The clothes line.  What image goes through your head with those three little words?  I remember my grandmother having one in her back yard when I was a little girl. It was painted green; I guess to “beautifully” blend in with the grass in the back yard. It looked a bit weathered, paint chipped from the years of use. It stood tall through the torrential Oregon rains and the occasional winter snowfall. Yes, my grandmother used her clothes line for years until the day she got herself a dryer. Well, that was the beginning of the end for “Old Faithful.” It continued to stand in the yard, now ignored and neglected except for the times we, her grand children, would hang and twirl on it like it was an amusement ride, the plastic lines falling off of it one at a time until it was bear. Eventually, after all its years of service, Grandpa removed that old clothes line from the ground and unceremoniously disposed of it. No one seemed to take notice. After all, Grandma now had a dryer!

The only other time I remember seeing a clothes line in my life was the occasional hotel that would have one in the bathroom. You know the kind? You could pull it out from the wall…just one line…that would stretch across the bathtub, perfect for hanging wet swim suits used in the pool. I used to think, “What a wonderful invention. Wish I had one over my bathtub as well.”

Now fast-forward to 2011 and you’re living in Australia, land of sunshine, blue oceans, white sandy beaches and…you guessed it…land of the clothes line! Every house in Australia has at least one! It’s very reminiscent of Europe, seeing clothes hanging out to dry in the very efficient Australian sun and heat.

I was recently Skyping with my mother, (she finally got Skype and this was our first time seeing each other since I moved to Australia), showing her our new house. I “took her” outside my French doors to show her my terraced garden and slate steps leading up to our pool. As I turned to walk back down the steps she caught a glimpse of it… “Is that your laundry?” she asked.

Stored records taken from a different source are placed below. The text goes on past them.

-- ==== Sys2Proof/Laws/PerInstr.lean ====
section
/-! SUPPORT. One statement for all operations, one lemma per constructor: an encoded operation selects its own row of
the opcode table. -/

namespace Sys2Proof.Laws.TableRow

/-- The word of the operation selects the operation's row: `w & mask = match` (30_encoding.md R71). -/
def Statement (i : Instr) : Prop := i.row.Selects (encodeWord i)

/-- A word with the right OP and zeros where the row asks for them selects the row. -/
theorem selects_of_bits {r : OpRow} {w : CommandWord} (h : ∀ k, k < 24 → (w.getLsbD k && r.mask.getLsbD k) = r.pattern.getLsbD k) :
    r.Selects w := by
  apply BitVec.eq_of_getLsbD_eq
  intro k hk
  rw [BitVec.getLsbD_and]
  exact h k hk

theorem get (d : Descriptor) : Statement (.get d) := by
  apply selects_of_bits
  intro j hj
  simp only [encodeWord, assemble, Instr.row, rowGet]
  simp only [BitVec.getLsbD_append]
  interval_cases j <;> simp

theorem set (d : Descriptor) (v : Byte) : Statement (.set d v) := by
  apply selects_of_bits
  intro j hj
  simp only [encodeWord, assemble, Instr.row, rowSet]
  simp only [BitVec.getLsbD_append]
  interval_cases j <;> simp

theorem namefor (k : Kind) (raw : Byte) : Statement (.namefor k raw) := by
  apply selects_of_bits
  intro j hj
  simp only [encodeWord, assemble, Instr.row, rowNamefor]
  simp only [BitVec.getLsbD_append]
  interval_cases j <;> simp

theorem rev (w : Nat) (v : Byte) : Statement (.rev w v) := by
  apply selects_of_bits
  intro j hj
  simp only [encodeWord, assemble, Instr.row, rowRev]
  simp only [BitVec.getLsbD_append]
  interval_cases j <;> simp

theorem commit : Statement .commit := by unfold Statement; decide

theorem verify : Statement .verify := by unfold Statement; decide

theorem txread : Statement .txread := by unfold Statement; decide

theorem replace (f : Frame) : Statement (.replace f) := by
  change rowReplace.Selects (assemble 6 0 0 0 false 0)
  decide

/-- Every operation's word selects its row. -/
theorem every (i : Instr) : Statement i := by
  cases i with
  | get d => exact get d
  | set d v => exact set d v
  | namefor k raw => exact namefor k raw
  | commit => exact commit
  | verify => exact verify
  | replace f => exact replace f
  | txread => exact txread
  | rev w v => exact rev w v

end Sys2Proof.Laws.TableRow
end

“Yes, Mom” I said with a sigh and an added roll of my eyes, “that’s our laundry.”

“What’s it doing outside? Isn’t it winter there? Won’t it take a while to dry?”

“Yes, Mom…about 2-3 days.”

Even though it’s winter here right now, that doesn’t stop Aussies from hanging their clothes out to dry.  In spite of the cold and rain, we do get our fair share of sunny days in the middle of winter.  I had told her stories of my laundry hanging out to dry, and it’s also been fodder for some recent blog updates, but today was the first time she could actually see it first hand! I guess a picture’s worth a thousand words, right?

I proceeded to apologetically tell her, “Ashley (my husband) put some sheets on the line to dry.” My poor husband. He so desperately wants me to be happy here and believes part of that will come as I assimilate to the Australian way of life, but I begrudgingly dig my heels in…kicking and screaming most of the way! What can I say; I love modern conveniences like the dryer! If God didn’t intend for us to use them, He wouldn’t have allowed us to invent them, right? I know, this is slightly flawed theology, but you get my drift!

Okay, so where was I? Oh yeah…I was Skyping with Mom and showing her our new home when I turned my laptop in the direction of our fireplace (a rarity in these parts!) Mom suddenly stopped me and asked, “What’s that?  Is that clothing hanging by the fireplace?”

Gulp! She discovered something I hadn’t had the guts to share with her before…

“Oh Mom,” I sheepishly replied, “that’s our INDOOR clothes line,” (…a free-standing sculptor of metal that allows you to hang a full load of laundry in a small space.)  It was standing there, in all its glory, in our formal living room, full of laundry! At that moment I was faced with the impenetrable truth before me; I could not lie to her. I blurted out, “They’re really hard-core about hanging their laundry here!” I was hoping for some compassion from my mother. Instead, she busted out laughing with a belly-laugh I hadn’t heard from her in a long time. She just couldn’t get over the Ninja-tactics used to dry laundry in winter when we have a perfectly good dryer in our laundry room!  (Note: pictured here is the indoor clothesline I use in my home. It's obvious I got this off the internet since I'm never smiling when I'm using it.  Looks pitiful, doesn't it?)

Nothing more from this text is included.